Samuel Beckett è protagonista assoluto del teatro dell’assurdo, movimento novecentesco che ha sovvertito le regole drammaturgiche tradizionali per interrogarsi sull’essenza dell’esistenza umana.
Nato a Dublino nel 1906, dopo la laurea al Trinity College in lingue e letterature moderne si avvicina al pensiero di Dante, Racine e Proust.
Il legame con la filosofia è altrettanto significativo, l’autore studierà infatti il pensiero di Cartesio e Spinoza, mostrando interesse per il pessimismo filosofico di Schopenhauer e le idee esistenzialiste di Kierkegaard. Tuttavia, ha sempre cercato di rompere gli schemi letterari. Il capolavoro “Waiting for Godot”, in italiano "Aspettando Godot", del 1953, ne è un esempio.

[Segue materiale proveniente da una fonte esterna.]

-- ==== Sys2Proof/Machine/Transom.lean ====
section
/-!
DEFINITION. What the transom converter finishes (03_conversion.md R100 to R106), and Porter's sensor reads, which are urgent requests of
it (15_porter_management.md R470).
-/

namespace Sys2Proof.Machine

open Reg Bits

/-- The transom sources that Porter reads, in order (R470). -/
def sensorSources : List Nat := [0x10, 0x11, 0x12, 0x13, 0x14, 0x15] ++ (List.range 17).map (0x18 + ·)

/-- The scale of a source's pin voltage (03_conversion.md Table 03-6). -/
def sensorScale (src : Nat) : Nat := if src = 0x22 then 4 else if (0x1F ≤ src ∧ src ≤ 0x21) ∨ src = 0x23 then 2 else 1

/-- The nominal voltage of a supply or VCM, in uV (R470; 18_electrical_and_package.md Table 18-2). -/
def sensorNominal (src : Nat) : Nat :=
  if src < 0x1B then 800000
  else match src with
    | 0x1B => 900000
    | 0x1C => 1200000
    | 0x1D => 1100000
    | 0x1E => 600000
    | 0x1F | 0x20 | 0x21 => 1800000
    | 0x22 => 5000000
    | 0x23 => 3300000
    | _ => 2500000

/-- The value of a source: temperature in 1/256 °C, else uV at the pin (R484). (DEDUCED, log entry 40). -/
def sensorValue (src code : Nat) : Int :=
  if src < 0x18 then codeTemp code else roundQ ((code * 2500000 * sensorScale src : Nat) / (2 ^ 18 : Nat) : Rat)

/-- Is a source in alarm: beyond its limit, or, once raised, not yet inside it by the margin (R470)? `xb` is the grade.
(DEDUCED, log entry 40). -/
def sensorBeyond (xb was : Bool) (src code : Nat) : Bool :=
  if src < 0x18 then
    let t : Int := code * 320000
    let lim := fun (c : Int) => (c * 256 + 76800) * (2 ^ 18 : Nat)
    let hot : Int := if xb then 125 else 105
    if was then decide (t > lim (hot - 2)) || decide (t < lim (-38)) else decide (t > lim hot) || decide (t < lim (-40))
  else if src = 0x28 then decide (code > if was then 8 else 16)
  else
    let n : Int := sensorNominal src * 2 ^ 18
    let d := ((code * 2500000 * sensorScale src : Nat) - n : Int).natAbs
    decide (d * 100 > (if was then 4 else 5) * n.natAbs)

/-- The result of one of Porter's reads (R470): an alarm raised or cleared shows, and after the last of a poll the calibration policy looks
at the temperatures (16_calibration.md R492). -/
def State.sensorRead (s : State) (src code : Nat) : State :=
  let i := src - 0x10
  let was := bit s.sys.sensorAlarm i
  let now := sensorBeyond (s.fld SYS_ID SYS_ID_GRADE == 1) was src code
  let s := s.onSys fun y => { y with sensorCodes := Tab.insert y.sensorCodes src code }
  let s := if was = now then s
    else
      let s := s.onSys fun y => { y with sensorAlarm := y.sensorAlarm ^^^ 2 ^ i }
      (s.setBit SYS_SENSOR_ALM SYS_SENSOR_ALM_SEEN i).issue 0x0006 [src, item (sensorValue src code), b2n now]
  let left := !s.acq.transom.poll.isEmpty || s.acq.transom.urgent.any fun u => u.caller.isNone
  if left || s.isMinimal then s else s.calTempMoves

/-- Porter's reads take the free places of the urgent queue, in order (R470; 03_conversion.md R103). -/
def State.pollFill (s : State) : State :=
  s.acq.transom.poll.foldl (fun s src =>
    if s.acq.transom.urgent.length ≥ 4 then s
    else (s.onTransom fun x => { x with poll := x.poll.filter (· != src) }).urgentRequest ⟨word (8 * 2 ^ 16 + 2 * 2 ^ 10 + src), none⟩) s

/-- SENSOR_POLL (R470): once a second in ACTIVE, QUIET and MINIMAL Porter begins to read its sources. (DEDUCED, log entries 31 and 40). -/
def State.sensorPoll (s : State) : State :=
  let early := s.sys.sensorAt.any fun f => decide (s.now < f + fineMs 1000)
  if !(s.transomRuns || s.isMinimal) || s.sys.reloading || early || !s.acq.transom.poll.isEmpty then s
  else ((s.onSys fun y => { y with sensorAt := some s.now, sensorSt := s.st }).onTransom fun x => { x with poll := sensorSources }).pollFill

/-- The meaning of SENSOR_POLL. -/
def execSensorPoll (t : Nat) (s : State) : Host.Outcome State Fault Refusal := event t State.sensorPoll s

/-- Does the transom calibrate after this sequence: at most once per 10 s, and for a 4 °C move of FE0 (R106)?
(DEDUCED, log entry 31). -/
def State.transomCalDue (s : State) : Bool :=
  match s.acq.transom.lastCal with
  | none => true
  | some (at_, t) => decide (s.now ≥ at_ + fineMs 10000) || decide ((s.calTemp 28 - t).natAbs ≥ 1024)

/-- TRANSOM_ENTRY_DONE, with the codes of its conversions (R100, R102, R104, R106, R110): an urgent request of Porter's is a sensor read. -/
def State.transomDone (s : State) (codes : List Nat) : State :=
  let x := s.acq.transom
  match x.urgentNow with
  | some u =>
    if s.now < x.since + settleOf u.entry + convOf u.entry then s
    else
      let r := s.transomResult u.entry codes
      let s := r.2.2.onTransom fun y => { y with urgentNow := none }
      let s := match u.caller with
        | some c => s.answer c stOK (le 4 r.1 ++ le 8 r.2.1)
        | none => s.sensorRead (wfld u.entry CONV_TSEQ_SRC) r.1
      s.transomNext.pollFill
  | none => match x.running with
    | none => s
    | some i =>
      let w := x.entry i
      if x.calibrating || decide (s.now < x.since + settleOf w + convOf w) then s
      else
        let s := (s.transomResult w codes).2.2
        if wfld w CONV_TSEQ_LAST = 1 ∨ i = 63 then
          let cal := s.transomCalDue
          let t := s.calTemp 28
          let s := if cal && !(s.cal.running.any fun r => r.g == 28) then s.calBegin 28 else s
          let last := if cal then some (s.now, t) else x.lastCal
          let full := if x.pendingSlot then some (s.now / clk) else x.fullAt
          (s.onTransom fun y => { y with running := none, calibrating := cal, since := s.now, lastCal := last, fullAt := full }).transomNext.pollFill
        else (s.onTransom fun y => { y with running := some (i + 1) }).transomNext

/-- The meaning of TRANSOM_ENTRY_DONE. -/
def execTransomEntryDone (t : Nat) (codes : List Nat) (s : State) : Host.Outcome State Fault Refusal := event t (State.transomDone · codes) s

/-- TRANSOM_CALIBRATION_DONE: 1 ms after it began (R106). -/
def State.transomCalibrated (s : State) : State :=
  let x := s.acq.transom
  if !x.calibrating || decide (s.now < x.since + fineMs 1) then s else (s.onTransom fun y => { y with calibrating := false }).transomNext.pollFill

/-- The meaning of TRANSOM_CALIBRATION_DONE. -/
def execTransomCalibrationDone (t : Nat) (s : State) : Host.Outcome State Fault Refusal := event t State.transomCalibrated s

end Sys2Proof.Machine
end

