/-- A new map of domain `d` from fine count `f` on; the old one is kept for stamps taken under it (R144, R191). -/
def State.setMap (s : State) (d f : Nat) (off : Int) (inc : Nat) : State :=
  let old : TMap := ⟨(s.dom d).mapFrom, (s.dom d).offset, s.incr d⟩
  (s.onDom d fun x => { x with offset := unsigned 128 off, mapFrom := f, old := old :: x.old }).wr64 (TB_INCR d) inc

/-- At the boundary `f` the last increment committed before its clock takes effect; domain time goes on without a step (R147). -/
def State.applyIncr (s : State) (d f : Nat) : State :=
  let early := fun (e : Nat × Nat) => decide (e.2 / 4096 < f / 4096)
  match (s.dom d).pending.find? early with
  | none => s
  | some (i, _) =>
    let s := s.setMap d f (((s.dom d).offset : Int) + (f / 8192 : Nat) * ((s.incr d : Int) - i)) i
    let rest := (s.dom d).pending.filter fun e => !early e
    (s.onDom d fun x => { x with pending := rest }).setFld (TB_DOM_STAT d) TB_DOM_STAT_INCR_PENDING (b2n !rest.isEmpty)

/-- Time marks that follow served time start afresh at a step of it: what was due at instants the step passes is not done.
(DEDUCED, log entry 45). -/
def State.rebase (s : State) : State :=
  let T := s.served
  let s := (List.range 32).foldl (fun s u =>
    if s.fld (CAP_TRIG_CFG u) CAP_TRIG_CFG_TYPE = 6 then
      s.onUnit u fun x => { x with lastTime := periodOf (max 1 (s.fld (CAP_TRIG_PARAM u) CAP_TRIG_PARAM_PARAM)) T }
    else s) s
  let s := s.onAcq fun a => { a with lastTick := s.tickNow, transom := { a.transom with lastPeriodAt := T } }
  let s := (List.range 4).foldl (fun s n =>
    s.onFport n fun x => { x with lastPoll := periodOf (max 1 (s.fld (FLD_PORT_TIMING n) FLD_PORT_TIMING_POLL)) T }) s
  s.onPmc fun x => { x with nextDump := nextMultiple (s.fld PMC_DUMP PMC_DUMP_PERIOD) (s.served40 + 1) }

/-- A running stream ends at its last sample whose support lies wholly before an offset step, and restarts after it with TIME_STEP
(R131). -/
def State.stepStream (s : State) (c : Nat) : State :=
  let last := s.lastComplete c
  let x := s.course c
  let more := decide (last ≥ ((s.strm c).next : Int))
  let s := if more then s else s.closeKey c
  (s.awaitStream c s.now 0 true).onStrm c fun y =>
    { y with stepped := true, tail := if more then some ⟨last.toNat, x.cfg, x.mode, x.unit⟩ else none }

/-- An offset step of served time from `old` (R131, R172; 07_panes_and_triggers.md R206, R216, R225): running streams end and wait
anew, and one STREAMS_STEPPED tells of them; the next record of every stream and pane tap carries TIME_STEP; history breaks; open
panes end; entries whose time the step passes are late. (DEDUCED, log entry 45). -/
def State.servedStep (s : State) (old : Nat) : State :=
  let new := s.served
  let step := sdiff new old / (2 ^ 40 : Nat)
  let running := (List.range 512).filter fun c => s.on (DEC_CH_STAT c) DEC_CH_STAT_RUNNING
  let waiting := (List.range 512).filter fun c => s.on (DEC_CH_STAT c) DEC_CH_STAT_WAITING
  let aux := ((List.range 80).map (512 + ·)).filter s.streaming
  let s := running.foldl (fun s c => s.stepStream c) s
  let s := waiting.foldl (fun s c => s.onStrm c fun x => { x with waitFrom := s.now }) s
  let s := aux.foldl (fun s c => (s.closeKey c).onStrm c fun x => { x with stepped := true }) s
  let s := if running.isEmpty then s else s.issue 0x3003 [item step, st64 new, running.length]
  let s := (List.range 64).foldl (fun s b => s.breakHistory b 5) s
  let s := (List.range 16).foldl (fun s e => (s.openPanes e).foldl (fun s p => s.endPane p) s) s
  let grid := fun (k : Kept) => s.acq.taps.any fun t => t.bay == k.ch / 8 && t.slot == k.tap && t.grid
  let s := s.onCap fun c => { c with rings := c.rings.filter fun k => !grid k }
  let s := s.onAcq fun a => { a with taps := a.taps.map fun t => { t with since := s.now, stepped := bayChans t.bay } }
  let s := (List.range 32).foldl (fun s i =>
    let T := (s.act i).time
    if s.armed i then s.onAct i fun x => { x with late := (x.late || decide (to40 old < T)) && decide (T ≤ to40 new) } else s) s
  s.rebase

/-- An offset step of domain `d` (R150): counted, reported, and one of served time where it is the served domain. -/
def State.domStep (s : State) (d f : Nat) (off : Int) (cause : Nat) : State :=
  let oldD := s.domTime d f
  let oldT := s.served
  let s := s.setMap d f off (s.incr d)
  let s := (s.bump (TB_DOM_STAT d) TB_DOM_STAT_STEP_COUNT).issue 0x4005 [d, item (sdiff (s.domTime d f) oldD / (2 ^ 40 : Nat)), cause]
  if s.tb.served = d then s.servedStep oldT else s

/-- The FT96 anchor of domain `d` as a time of 2^-80 s. -/
def State.anchorTime (s : State) (d : Nat) : Nat :=
  s.fld (TB_ANCHOR_SEC d) TB_ANCHOR_SEC_SEC * 2 ^ 80 + s.fld (TB_ANCHOR_FRAC d) TB_ANCHOR_FRAC_FRAC * 2 ^ 32

/-- At the boundary `f` a requested step is applied: by the anchor where GO is set, else the step asked for (R150, R174).
(DEDUCED, log entry 45). -/
def State.applyStep (s : State) (d f : Nat) : State :=
  let req := (s.dom d).stepReq
  let s := s.onDom d fun x => { x with stepReq := none }
  if s.on (TB_ANCHOR_CTRL d) TB_ANCHOR_CTRL_GO then
    (s.setFld (TB_ANCHOR_CTRL d) TB_ANCHOR_CTRL_GO 0).domStep d f ((s.anchorTime d : Int) - s.rd64 (TB_ANCHOR_XC d) * s.incr d) ((req.map Prod.snd).getD 0)
  else match req with
    | some (x, cause) => s.domStep d f ((s.dom d).offset + x) cause
    | none => s

/-- The domain to serve (R153). -/
def State.wantServed (s : State) : Nat :=
  match s.fld TB_CTRL TB_CTRL_SELECT with
  | 1 => 0
  | 2 => 1
  | _ =>
    if s.domTq 0 < s.domTq 1 then 0 else if s.domTq 1 < s.domTq 0 then 1
    else if s.tb.everServed then s.tb.served
    else if s.on TB_CTRL TB_CTRL_PREFER_B then 1 else 0

/-- The served domain and the residual change at fine count `f`. -/
def State.setServed (s : State) (f dom : Nat) (res : Int) : State :=
  s.onTb fun t => { t with served := dom, d := res, servedFrom := f, oldServed := (t.servedFrom, t.served, t.d) :: t.oldServed }
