-- ==== Sys2Proof/Machine/Boot.lean ====
section
/-!
DEFINITION. Hub resets, boot, failed starts, MINIMAL, Porter restarts and PFW_N (00_scope.md R5; 01_architecture.md R18 to R37; 02_front_end.md R38;
12_command_packets.md R387; 14_memory_and_ecc.md R438 to R450; 15_porter_management.md R457 to R473; 18_electrical_and_package.md R521 to
R525).
-/

namespace Sys2Proof.Machine

open Reg Bits

/-- The registers right after a hub reset: reset values, and what NVM holds of them (R5, R18, R375). -/
def resetRegs (n : Nvm) (cause : Nat) : Tab Word :=
  let put := fun (t : Tab Word) (e : Nat × Word) => Tab.set (resetWord e.1) t e.1 e.2
  let addr := match n.hubAddr with
    | some a => 2 ^ 31 + a * 2 ^ 16 + a
    | none => 0
  let t := n.words.foldl put []
  let t := put (put t (SYS_HUB_ADDR, word addr)) (SYS_RESET_CAUSE, word cause)
  (n.creds.zipIdx).foldl (fun t c => if c.1.valid then put t (CMD_SLOT_CTR c.2, word c.1.ceiling) else t) t

/-- The ST64 of the oldest held record, 0 where none is held (R288). -/
def State.oldestHeld (s : State) : Nat :=
  match s.qm.recs with
  | [] => 0
  | r :: rest => (rest.foldl (fun (b : Rec) x => if x.closedAt < b.closedAt then x else b) r).st

/-- The address that a write to NEXT_ADDR has stored by now, 10 ms after the write (01_architecture.md R20). -/
def State.storedAddr (s : State) : Option Nat :=
  match s.nvm.nextAddr with
  | some a => if s.now ≥ s.nvm.nextAddrAt + fineMs 10 then some a else s.nvm.hubAddr
  | none => s.nvm.hubAddr

/-- A hub reset (R5, R20, R288, R375): every register, buffer, queue and session starts again; NVM, flash, the commands that wait
and the pins stand; XC counts from 0; boot begins, and waits at step 1 while PFW_N is low (R523).
(DEDUCED, log entries 36 and 37). -/
def State.hubReset (s : State) (cause : Nat) : State :=
  let lost := if s.nvm.heldAtReset = 0 ∧ cause ≠ 0 then (s.qm.recs.length, s.oldestHeld) else (s.nvm.heldAtReset, s.nvm.heldOldest)
  let n := { s.nvm with hubAddr := s.storedAddr, nextAddr := none, heldAtReset := lost.1, heldOldest := lost.2 }
  { State.reset with
    pending := s.pending, nvm := n, regs := resetRegs n cause, bufs := { flash := s.bufs.flash }, free := s.free,
    sys := { phase := if s.sys.pfwNLow then .waitPfw else .fill, pfwNLow := s.sys.pfwNLow, jtag := s.sys.jtag, conOut := .bootStep 1 :: (if s.sys.pfwNLow then [] else [.bootStep 2]) } }

/-- POWER_ON: every supply is valid in the order of R521 and RESET_N has risen (Table 15-3 step 1). The JTAG port starts too. -/
def State.powerOn (s : State) : State := (s.hubReset 0).onSys fun y => { y with jtag := none }

/-- The meaning of POWER_ON. -/
def execPowerOn (t : Nat) (s : State) : Host.Outcome State Fault Refusal := event t State.powerOn s

/-- RESET_N_PULSE: a low pulse of at least 10 us is a hub reset; a shorter one is ignored (R523). (DEDUCED, log entry 36). -/
def State.resetPulse (s : State) (widthNs : Nat) : State := if widthNs < 10000 then s else s.hubReset 1

/-- The meaning of RESET_N_PULSE. -/
def execResetNPulse (t widthNs : Nat) (s : State) : Host.Outcome State Fault Refusal := event t (State.resetPulse · widthNs) s

/-- SUPPLY_BROWNOUT: VDD_AON or VDD_CORE below 90 % for more than 2 us without PFW_N is a hub reset with cause 0x00 (R525).
(DEDUCED, log entry 36). -/
def State.brownout (s : State) (durNs : Nat) : State := if durNs ≤ 2000 ∨ s.sys.pfwNLow then s else s.hubReset 0

/-- The meaning of SUPPLY_BROWNOUT. -/
def execSupplyBrownout (t durNs : Nat) (s : State) : Host.Outcome State Fault Refusal := event t (State.brownout · durNs) s

/-- PFW_N_FALL (R35, R468, R473): the POWER_FAIL entry is committed, a transition stops where it stands, the update session ends,
and NVM takes nothing but black-box entries from here on. (DEDUCED, log entry 36). -/
def State.powerFail (s : State) : State :=
  if s.sys.pfwNLow then s
  else
    let n := s.qm.recs.length
    let old := s.oldestHeld
    let bits := b2n s.sys.transition.isSome + 2 * b2n s.sys.session.isSome
    let s := s.onNvm fun m => { m with hubAddr := s.storedAddr, nextAddr := none, heldAtReset := n, heldOldest := old }
    let s := s.onSys fun y => { y with pfwNLow := true, pfwRoseAt := none }
    (s.bbCommit 0x0008 [n, old, (s.rd SYS_PWR_STATE).toNat, bits]).onSys fun y =>
      { y with transition := none, session := none, commits := [] }

/-- The meaning of PFW_N_FALL. -/
def execPfwNFall (t : Nat) (s : State) : Host.Outcome State Fault Refusal := event t State.powerFail s

/-- PFW_N_RISE with the supplies valid (R473, R523): a boot that waits at step 1 goes on; else the 10 ms begin. -/
def State.powerBack (s : State) : State :=
  if !s.sys.pfwNLow then s
  else if s.sys.phase == .waitPfw then s.onSys fun y => { y with pfwNLow := false, phase := .fill, conOut := y.conOut ++ [.bootStep 2] }
  else s.onSys fun y => { y with pfwNLow := false, pfwRoseAt := some s.now }

/-- The meaning of PFW_N_RISE. -/
def execPfwNRise (t : Nat) (s : State) : Host.Outcome State Fault Refusal := event t State.powerBack s

/-- PFW_RECOVERY_RESET: 10 ms after PFW_N rose again, a hub reset with cause 0x05 (R473). -/
def State.recoveryReset (s : State) : State :=
  match s.sys.pfwRoseAt with
  | some r => if s.now ≥ r + fineMs 10 then s.hubReset 5 else s
  | none => s

/-- The meaning of PFW_RECOVERY_RESET. -/
def execPfwRecoveryReset (t : Nat) (s : State) : Host.Outcome State Fault Refusal := event t State.recoveryReset s

/-- The hub enters a power state (Table 01-9): SYS_PWR_STATE follows and POWER_STATE is issued (R28, R485). -/
def State.enterPower (s : State) (new cause : Nat) : State :=
  let old := s.power
  (s.wr SYS_PWR_STATE (word (cause * 4096 + new * 256 + new))).issue 0x0007 [old, new, cause]

/-- A line on the console (R475). -/
def State.conLine (s : State) (l : ConLine) : State := s.onSys fun y => { y with conOut := y.conOut ++ [l] }

/-- MINIMAL is entered (R456, R466, R475): the ports take the stored configuration, or the defaults. -/
def State.enterMinimal (s : State) (cause : Nat) : State :=
  let words := match s.nvm.store with
    | some c => if s.memFailed 3 then [] else c.words
    | none => []
  let s := (s.loadPorts words).onSys fun y => { y with phase := .minimal }
  (s.enterPower 4 cause).conLine (.minimal s.nvm.reason)

/-- Marks of a slot. -/
def Nvm.slot (n : Nvm) (k : Nat) : SlotMark := if k = 0 then n.slotA else n.slotB
def Nvm.onSlot (n : Nvm) (k : Nat) (f : SlotMark → SlotMark) : Nvm :=
  if k = 0 then { n with slotA := f n.slotA } else { n with slotB := f n.slotB }

/-- Table 15-5: the slot to start from and whether by its TRIAL mark; `none` for MINIMAL. -/
def Nvm.choose (n : Nvm) : Option (Nat × Bool) :=
  let p := n.activeSlot
  let o := 1 - p
  if n.slotA.trial then some (0, true)
  else if n.slotB.trial then some (1, true)
  else if n.fails = 1 then some (if (n.slot o).valid then o else p, false)
  else if n.fails ≥ 3 then none
  else some (p, false)

/-- History, retention and work of Table 14-2 for the installed GiB, in units of 256 MiB. -/
def layoutDefault (gib : Nat) : Nat × Nat × Nat :=
  if gib < 8 then (4, 8, 2) else if gib < 12 then (10, 16, 2) else if gib < 16 then (16, 24, 2) else (20, 32, 4)

/-- The layout in force (R440, R441): stored, or the defaults, with LAYOUT_DEFAULTED where the stored one does not fit. -/
def State.layOut (s : State) (gib : Nat) : State :=
  let h0 := s.fld MEM_LAYOUT MEM_LAYOUT_HIST
  let w0 := s.fld MEM_LAYOUT MEM_LAYOUT_WORK
  let d := layoutDefault gib
  let h := if h0 = 0 then d.1 else h0
  let w := if w0 = 0 then d.2.2 else w0
  let usable := gib * 7 / 2
  let fits := decide (1 ≤ h) && decide (1 ≤ w) && decide (h + w + 4 ≤ usable)
  let l := if fits then (h, usable - h - w, w) else d
  let s := (((s.setFld MEM_DRAM_CFG MEM_DRAM_CFG_INSTALLED gib).setFld MEM_DRAM_CFG MEM_DRAM_CFG_HIST_NOW l.1).setFld MEM_DRAM_CFG MEM_DRAM_CFG_RET_NOW
    l.2.1).setFld MEM_DRAM_CFG MEM_DRAM_CFG_WORK_NOW l.2.2
  if fits then s else s.issue 0xD003 [h0, w0, gib]

/-- With NVM failed the hub has no address, no stored words and no credential but slot 0's fuse copy, whose counter starts at 0
(Table 14-8, R374). -/
def State.withoutNvm (s : State) : State :=
  let s := (s.nvm.words.foldl (fun (s : State) e => s.wr e.1 (resetWord e.1)) s).wr SYS_HUB_ADDR 0#32
  (List.range 16).foldl (fun s k => s.wr (CMD_SLOT_CTR k) 0#32) s

/-- Step 4 of Table 15-3 with its memories good: the start count rises, and the boot ROM starts a slot or enters MINIMAL (R462,
R464). -/
def State.chooseSlot (s : State) : State :=
  let s := (s.onNvm fun n => { n with startCount := n.startCount + 1 }).conLine (.bootStep 4)
  match s.nvm.choose with
  | none => s.enterMinimal 2
  | some (k, trial) =>
    let s := s.onNvm fun n => { n.onSlot k (fun m => if trial then { m with trial := false } else m) with trialRunning := if trial then some k else none }
    s.onSys fun y => { y with phase := .imageLoad, bootSlot := k, bootFromTrial := trial, stepFourAt := s.now }

/-- MEMORY_FILL_DONE (R439 to R441, R448 to R450, R462): every volatile word is filled with zero; a failed memory leads to MINIMAL,
Porter SRAM holds the hub in BOOT. The self-test's words are refilled with the rest. The loops of the vernier cores are locked by now. (DEDUCED, log entries 37 and 64). -/
def State.fillDone (s : State) (r : FillResult) : State :=
  if s.sys.phase != .fill then s
  else
    let gib := r.gib0 + r.gib1
    let dram := r.trainFailed || r.gib0 != r.gib1 || decide (gib < 4)
    let mask := bootFailMask r.fillFailed r.answers ||| (if dram then 1 else 0)
    let s := (List.range 8).foldl (fun s v => (s.setFld (TIU_CORE_STAT v) TIU_CORE_STAT_LOCK_F 1).setFld (TIU_CORE_STAT v) TIU_CORE_STAT_LOCK_S 1) s
    let s := (s.wr MEM_BOOT_STAT 0#32).setFld MEM_BOOT_STAT MEM_BOOT_STAT_FILL_DONE 1
    let s := ((s.setFld MEM_BOOT_STAT MEM_BOOT_STAT_TEST_DONE 1).setFld MEM_BOOT_STAT MEM_BOOT_STAT_FILL_MS (satN 16 r.fillMs)).conLine (.bootStep 3)
    if mask = 0 then (s.layOut gib).chooseSlot
    else
      let s := ((s.setFld MEM_BOOT_STAT MEM_BOOT_STAT_FAILED 1).setFld MEM_BOOT_STAT MEM_BOOT_STAT_FAIL_MEM mask).onNvm fun n =>
        { n with reason := if dram then 0x11 else 0x10 }
      let s := s.onSys fun y => { y with deskewFailed := r.deskewFailed, cacheFailed := r.cacheFailed }
      let s := if bit mask 3 then s.withoutNvm else s
      if bit mask 2 then s.onSys fun y => { y with phase := .held }
      else
        let s := if bit mask 0 then s else s.layOut gib
        (s.onNvm fun n => { n with startCount := n.startCount + 1 }).enterMinimal 3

Il teatro dell’assurdo si caratterizza per la rappresentazione della condizione umana come priva di sostanza e per l’utilizzo di dialoghi senza raziocinio apparente, caratteristica che lascia spazio a molte domande. In "Waiting for Godot”, i protagonisti, Vladimir ed Estragon, attendono invano un misterioso personaggio, il cui arrivo è continuamente posticipato.
La trama diventa l’opportunità per esplorare temi esistenziali come il tempo, l’indugio e l’alienazione.
Le reazioni della critica sono state differenti: da un lato, c’è chi celebra la capacità dell’opera di mettere a nudo le fragilità umane, dall’altro chi critica questo modo di dire senza spiegare.
L’opera è stata definita una delle più grandi tragedie comiche mai scritte da critici come Martin Esslin, che nel suo saggio “The Theatre of the Absurd”, (Il Teatro dell'Assurdo) ne ha riconosciuto l’importanza storica e artistica.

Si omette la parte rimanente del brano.